◆ **SOURCE INFORMATION**:
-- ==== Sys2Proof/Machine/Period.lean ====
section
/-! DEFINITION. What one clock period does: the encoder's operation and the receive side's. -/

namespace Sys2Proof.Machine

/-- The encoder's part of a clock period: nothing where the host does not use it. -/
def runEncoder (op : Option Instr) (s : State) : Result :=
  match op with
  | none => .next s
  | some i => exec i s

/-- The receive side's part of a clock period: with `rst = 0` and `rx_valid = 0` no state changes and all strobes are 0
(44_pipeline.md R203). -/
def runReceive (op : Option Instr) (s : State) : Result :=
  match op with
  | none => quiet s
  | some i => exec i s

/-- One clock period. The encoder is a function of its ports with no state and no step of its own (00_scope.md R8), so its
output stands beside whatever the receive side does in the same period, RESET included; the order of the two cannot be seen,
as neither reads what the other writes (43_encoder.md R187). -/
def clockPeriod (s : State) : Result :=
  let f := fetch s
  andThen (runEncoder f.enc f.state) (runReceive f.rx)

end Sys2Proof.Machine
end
...
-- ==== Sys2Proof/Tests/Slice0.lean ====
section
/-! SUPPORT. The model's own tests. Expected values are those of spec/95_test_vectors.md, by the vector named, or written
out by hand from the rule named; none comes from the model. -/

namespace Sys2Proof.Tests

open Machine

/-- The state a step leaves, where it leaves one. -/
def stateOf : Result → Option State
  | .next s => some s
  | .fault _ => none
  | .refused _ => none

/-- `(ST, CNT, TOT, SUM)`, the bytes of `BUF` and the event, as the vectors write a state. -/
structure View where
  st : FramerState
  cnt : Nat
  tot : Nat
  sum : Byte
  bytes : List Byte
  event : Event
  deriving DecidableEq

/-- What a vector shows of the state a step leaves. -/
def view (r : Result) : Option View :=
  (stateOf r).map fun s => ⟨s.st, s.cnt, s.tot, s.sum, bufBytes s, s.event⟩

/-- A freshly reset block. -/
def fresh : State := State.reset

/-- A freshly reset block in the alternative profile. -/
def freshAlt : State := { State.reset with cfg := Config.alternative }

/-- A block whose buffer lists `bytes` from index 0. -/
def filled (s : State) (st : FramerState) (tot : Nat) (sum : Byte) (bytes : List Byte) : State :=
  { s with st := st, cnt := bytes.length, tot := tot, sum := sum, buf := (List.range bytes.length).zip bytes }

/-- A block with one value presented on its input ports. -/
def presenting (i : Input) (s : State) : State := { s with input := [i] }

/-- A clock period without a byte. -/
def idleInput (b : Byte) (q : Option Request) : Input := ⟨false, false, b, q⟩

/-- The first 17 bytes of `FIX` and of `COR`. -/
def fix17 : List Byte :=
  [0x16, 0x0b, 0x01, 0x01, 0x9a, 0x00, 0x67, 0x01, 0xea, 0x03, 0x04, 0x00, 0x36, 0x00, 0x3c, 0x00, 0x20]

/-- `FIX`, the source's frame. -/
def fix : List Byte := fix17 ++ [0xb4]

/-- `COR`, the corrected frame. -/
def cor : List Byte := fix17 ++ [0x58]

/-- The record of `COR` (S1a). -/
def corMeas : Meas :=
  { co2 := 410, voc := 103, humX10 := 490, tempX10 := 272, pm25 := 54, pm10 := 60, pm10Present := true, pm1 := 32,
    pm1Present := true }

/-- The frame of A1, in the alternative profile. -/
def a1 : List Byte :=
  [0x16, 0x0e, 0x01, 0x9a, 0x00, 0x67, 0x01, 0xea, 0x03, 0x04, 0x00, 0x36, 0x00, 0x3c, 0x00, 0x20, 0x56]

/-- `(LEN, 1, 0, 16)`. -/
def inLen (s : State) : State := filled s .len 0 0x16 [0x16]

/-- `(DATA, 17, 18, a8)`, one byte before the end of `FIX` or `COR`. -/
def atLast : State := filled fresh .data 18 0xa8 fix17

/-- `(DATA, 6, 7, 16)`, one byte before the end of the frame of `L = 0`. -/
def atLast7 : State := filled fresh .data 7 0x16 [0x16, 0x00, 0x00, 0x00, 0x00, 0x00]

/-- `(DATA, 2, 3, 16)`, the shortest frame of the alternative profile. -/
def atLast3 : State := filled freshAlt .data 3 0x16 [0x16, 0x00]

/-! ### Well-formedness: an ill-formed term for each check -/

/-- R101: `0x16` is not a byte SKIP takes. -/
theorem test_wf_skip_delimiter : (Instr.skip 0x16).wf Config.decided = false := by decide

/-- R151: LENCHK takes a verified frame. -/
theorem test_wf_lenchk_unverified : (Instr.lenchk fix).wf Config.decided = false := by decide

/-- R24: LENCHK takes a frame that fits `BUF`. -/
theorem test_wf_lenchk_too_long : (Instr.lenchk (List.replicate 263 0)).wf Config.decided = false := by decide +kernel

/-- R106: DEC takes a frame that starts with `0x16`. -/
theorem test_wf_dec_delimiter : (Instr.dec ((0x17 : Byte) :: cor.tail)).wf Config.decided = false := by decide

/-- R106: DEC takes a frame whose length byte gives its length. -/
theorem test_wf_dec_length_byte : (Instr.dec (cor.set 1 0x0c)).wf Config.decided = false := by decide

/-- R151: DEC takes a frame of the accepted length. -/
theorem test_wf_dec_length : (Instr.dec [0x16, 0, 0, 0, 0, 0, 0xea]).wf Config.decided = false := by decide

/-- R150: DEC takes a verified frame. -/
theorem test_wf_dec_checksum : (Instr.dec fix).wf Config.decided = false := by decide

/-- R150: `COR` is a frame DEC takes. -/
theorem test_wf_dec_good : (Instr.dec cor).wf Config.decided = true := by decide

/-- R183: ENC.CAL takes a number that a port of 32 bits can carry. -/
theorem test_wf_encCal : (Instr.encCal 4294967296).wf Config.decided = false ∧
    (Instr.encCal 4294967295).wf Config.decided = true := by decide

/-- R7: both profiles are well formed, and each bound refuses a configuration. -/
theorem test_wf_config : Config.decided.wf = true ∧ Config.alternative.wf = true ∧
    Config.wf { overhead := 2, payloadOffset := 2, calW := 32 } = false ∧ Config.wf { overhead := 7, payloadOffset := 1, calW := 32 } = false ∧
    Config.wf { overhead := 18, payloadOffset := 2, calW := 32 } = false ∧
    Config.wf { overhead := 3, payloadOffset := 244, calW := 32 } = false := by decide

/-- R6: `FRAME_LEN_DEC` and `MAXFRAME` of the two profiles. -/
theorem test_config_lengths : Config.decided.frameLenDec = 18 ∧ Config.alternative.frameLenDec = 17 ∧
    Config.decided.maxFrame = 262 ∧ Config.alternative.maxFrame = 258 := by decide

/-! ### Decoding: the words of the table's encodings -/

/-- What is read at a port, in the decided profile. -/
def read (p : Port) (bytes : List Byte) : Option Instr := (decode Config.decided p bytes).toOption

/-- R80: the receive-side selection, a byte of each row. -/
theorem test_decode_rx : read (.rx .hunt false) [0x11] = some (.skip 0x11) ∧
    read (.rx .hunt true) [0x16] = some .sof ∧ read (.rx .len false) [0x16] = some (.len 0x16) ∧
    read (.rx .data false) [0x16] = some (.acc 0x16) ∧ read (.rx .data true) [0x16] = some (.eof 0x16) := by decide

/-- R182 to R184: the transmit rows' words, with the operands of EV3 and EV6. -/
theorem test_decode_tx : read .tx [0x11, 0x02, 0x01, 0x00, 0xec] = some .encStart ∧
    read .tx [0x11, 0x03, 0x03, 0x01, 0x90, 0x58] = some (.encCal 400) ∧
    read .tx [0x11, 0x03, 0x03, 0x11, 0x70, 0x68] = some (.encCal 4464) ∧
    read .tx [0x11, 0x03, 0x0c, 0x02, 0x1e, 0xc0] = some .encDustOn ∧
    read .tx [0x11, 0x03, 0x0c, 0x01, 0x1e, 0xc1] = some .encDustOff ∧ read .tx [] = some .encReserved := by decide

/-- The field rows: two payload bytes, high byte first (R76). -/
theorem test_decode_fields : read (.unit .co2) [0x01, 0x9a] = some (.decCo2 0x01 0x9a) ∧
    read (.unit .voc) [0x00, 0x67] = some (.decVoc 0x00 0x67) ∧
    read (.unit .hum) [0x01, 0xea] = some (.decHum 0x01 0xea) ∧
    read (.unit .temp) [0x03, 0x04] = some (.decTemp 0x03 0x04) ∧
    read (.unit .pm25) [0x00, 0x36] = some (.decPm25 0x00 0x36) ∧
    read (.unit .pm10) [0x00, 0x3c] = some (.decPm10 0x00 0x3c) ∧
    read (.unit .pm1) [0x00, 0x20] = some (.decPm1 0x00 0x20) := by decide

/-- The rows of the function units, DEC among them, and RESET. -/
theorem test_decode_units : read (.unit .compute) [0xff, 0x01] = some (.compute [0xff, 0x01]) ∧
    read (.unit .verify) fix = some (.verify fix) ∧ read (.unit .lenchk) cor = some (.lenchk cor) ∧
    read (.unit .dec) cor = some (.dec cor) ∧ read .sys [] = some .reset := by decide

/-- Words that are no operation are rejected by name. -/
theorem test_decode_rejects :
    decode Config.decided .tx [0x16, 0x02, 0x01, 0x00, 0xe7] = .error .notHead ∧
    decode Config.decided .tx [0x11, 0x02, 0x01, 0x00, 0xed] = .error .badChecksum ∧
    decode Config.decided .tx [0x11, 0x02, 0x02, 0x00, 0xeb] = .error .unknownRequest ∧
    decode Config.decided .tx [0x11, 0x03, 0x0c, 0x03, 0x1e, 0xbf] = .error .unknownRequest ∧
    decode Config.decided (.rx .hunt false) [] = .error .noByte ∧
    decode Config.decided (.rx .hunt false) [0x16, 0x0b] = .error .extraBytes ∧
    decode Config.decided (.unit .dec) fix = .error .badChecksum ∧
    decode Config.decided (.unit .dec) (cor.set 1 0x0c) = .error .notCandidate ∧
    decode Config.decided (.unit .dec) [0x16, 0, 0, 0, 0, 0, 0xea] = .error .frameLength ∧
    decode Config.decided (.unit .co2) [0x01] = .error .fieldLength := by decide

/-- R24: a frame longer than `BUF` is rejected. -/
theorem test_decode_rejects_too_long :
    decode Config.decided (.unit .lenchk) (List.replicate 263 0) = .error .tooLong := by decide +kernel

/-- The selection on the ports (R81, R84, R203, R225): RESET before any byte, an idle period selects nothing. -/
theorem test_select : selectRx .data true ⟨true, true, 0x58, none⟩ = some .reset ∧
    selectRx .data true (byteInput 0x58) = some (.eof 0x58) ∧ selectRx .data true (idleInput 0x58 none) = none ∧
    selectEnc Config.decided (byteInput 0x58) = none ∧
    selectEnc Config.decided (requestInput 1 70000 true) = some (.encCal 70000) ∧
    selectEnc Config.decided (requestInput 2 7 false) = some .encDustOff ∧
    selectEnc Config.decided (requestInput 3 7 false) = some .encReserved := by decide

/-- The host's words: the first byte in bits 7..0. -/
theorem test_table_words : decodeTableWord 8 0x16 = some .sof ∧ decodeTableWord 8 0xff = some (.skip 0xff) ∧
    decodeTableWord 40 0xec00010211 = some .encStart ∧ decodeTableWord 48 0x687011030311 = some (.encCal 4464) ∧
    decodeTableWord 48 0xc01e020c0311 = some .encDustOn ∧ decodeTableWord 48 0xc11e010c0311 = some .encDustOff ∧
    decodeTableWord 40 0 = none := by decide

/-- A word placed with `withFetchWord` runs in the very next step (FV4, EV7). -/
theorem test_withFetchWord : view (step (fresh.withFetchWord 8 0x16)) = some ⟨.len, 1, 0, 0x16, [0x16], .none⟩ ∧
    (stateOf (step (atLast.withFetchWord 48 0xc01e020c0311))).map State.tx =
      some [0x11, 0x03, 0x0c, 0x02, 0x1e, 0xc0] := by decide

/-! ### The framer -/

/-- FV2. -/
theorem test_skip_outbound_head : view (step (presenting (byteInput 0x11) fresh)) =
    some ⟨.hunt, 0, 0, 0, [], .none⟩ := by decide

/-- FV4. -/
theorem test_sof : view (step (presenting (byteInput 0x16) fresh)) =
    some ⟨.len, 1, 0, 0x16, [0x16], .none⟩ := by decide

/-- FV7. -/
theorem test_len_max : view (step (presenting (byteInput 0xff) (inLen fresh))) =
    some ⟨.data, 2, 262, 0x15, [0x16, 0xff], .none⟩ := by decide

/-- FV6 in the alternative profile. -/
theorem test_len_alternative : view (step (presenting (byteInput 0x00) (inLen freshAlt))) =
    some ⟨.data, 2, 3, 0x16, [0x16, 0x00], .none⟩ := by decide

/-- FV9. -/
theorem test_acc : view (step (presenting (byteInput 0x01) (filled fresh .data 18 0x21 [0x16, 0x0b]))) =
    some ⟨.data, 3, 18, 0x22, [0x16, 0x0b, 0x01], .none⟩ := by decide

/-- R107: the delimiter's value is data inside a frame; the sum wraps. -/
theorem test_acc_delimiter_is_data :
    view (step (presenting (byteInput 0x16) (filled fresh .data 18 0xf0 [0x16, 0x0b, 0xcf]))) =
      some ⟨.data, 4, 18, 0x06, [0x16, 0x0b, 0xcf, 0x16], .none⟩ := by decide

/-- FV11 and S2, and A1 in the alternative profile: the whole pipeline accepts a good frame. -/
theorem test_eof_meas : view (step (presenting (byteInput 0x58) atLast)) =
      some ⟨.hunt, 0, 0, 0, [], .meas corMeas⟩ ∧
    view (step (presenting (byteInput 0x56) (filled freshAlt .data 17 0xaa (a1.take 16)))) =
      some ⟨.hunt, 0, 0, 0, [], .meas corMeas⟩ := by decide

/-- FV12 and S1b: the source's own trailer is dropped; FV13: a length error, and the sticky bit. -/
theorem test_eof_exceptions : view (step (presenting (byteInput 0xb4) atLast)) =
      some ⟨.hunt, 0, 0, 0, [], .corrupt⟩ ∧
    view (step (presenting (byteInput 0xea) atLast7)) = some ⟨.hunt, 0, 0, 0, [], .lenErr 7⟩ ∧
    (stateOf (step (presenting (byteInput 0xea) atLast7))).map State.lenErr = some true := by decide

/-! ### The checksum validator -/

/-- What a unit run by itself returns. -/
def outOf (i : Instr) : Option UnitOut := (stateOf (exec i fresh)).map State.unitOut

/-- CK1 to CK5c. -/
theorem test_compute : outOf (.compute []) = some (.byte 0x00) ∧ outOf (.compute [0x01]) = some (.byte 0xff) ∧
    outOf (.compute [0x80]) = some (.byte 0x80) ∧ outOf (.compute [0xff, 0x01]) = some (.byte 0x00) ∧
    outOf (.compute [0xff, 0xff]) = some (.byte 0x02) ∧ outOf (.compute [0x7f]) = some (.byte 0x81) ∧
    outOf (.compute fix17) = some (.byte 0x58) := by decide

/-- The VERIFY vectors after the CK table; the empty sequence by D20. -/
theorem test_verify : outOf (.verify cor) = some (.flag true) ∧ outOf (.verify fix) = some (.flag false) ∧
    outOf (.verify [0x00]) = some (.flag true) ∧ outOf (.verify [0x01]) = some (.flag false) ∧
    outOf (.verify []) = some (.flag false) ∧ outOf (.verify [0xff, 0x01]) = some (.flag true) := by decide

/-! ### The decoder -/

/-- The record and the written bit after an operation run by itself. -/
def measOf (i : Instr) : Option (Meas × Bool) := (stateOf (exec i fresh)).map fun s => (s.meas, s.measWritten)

◆ **EXERCISE**: Repeat word for word the lines above that run from the line containing "without a byte. -/" through the line containing "def cor : List Byte := fix17 ++ [0x58]", both ends included, and nothing else.

◆ **ANSWER SECTION**:
/-- A clock period without a byte. -/
def idleInput (b : Byte) (q : Option Request) : Input := ⟨false, false, b, q⟩

/-- The first 17 bytes of `FIX` and of `COR`. -/
def fix17 : List Byte :=
  [0x16, 0x0b, 0x01, 0x01, 0x9a, 0x00, 0x67, 0x01, 0xea, 0x03, 0x04, 0x00, 0x36, 0x00, 0x3c, 0x00, 0x20]

/-- `FIX`, the source's frame. -/
def fix : List Byte := fix17 ++ [0xb4]

/-- `COR`, the corrected frame. -/
def cor : List Byte := fix17 ++ [0x58]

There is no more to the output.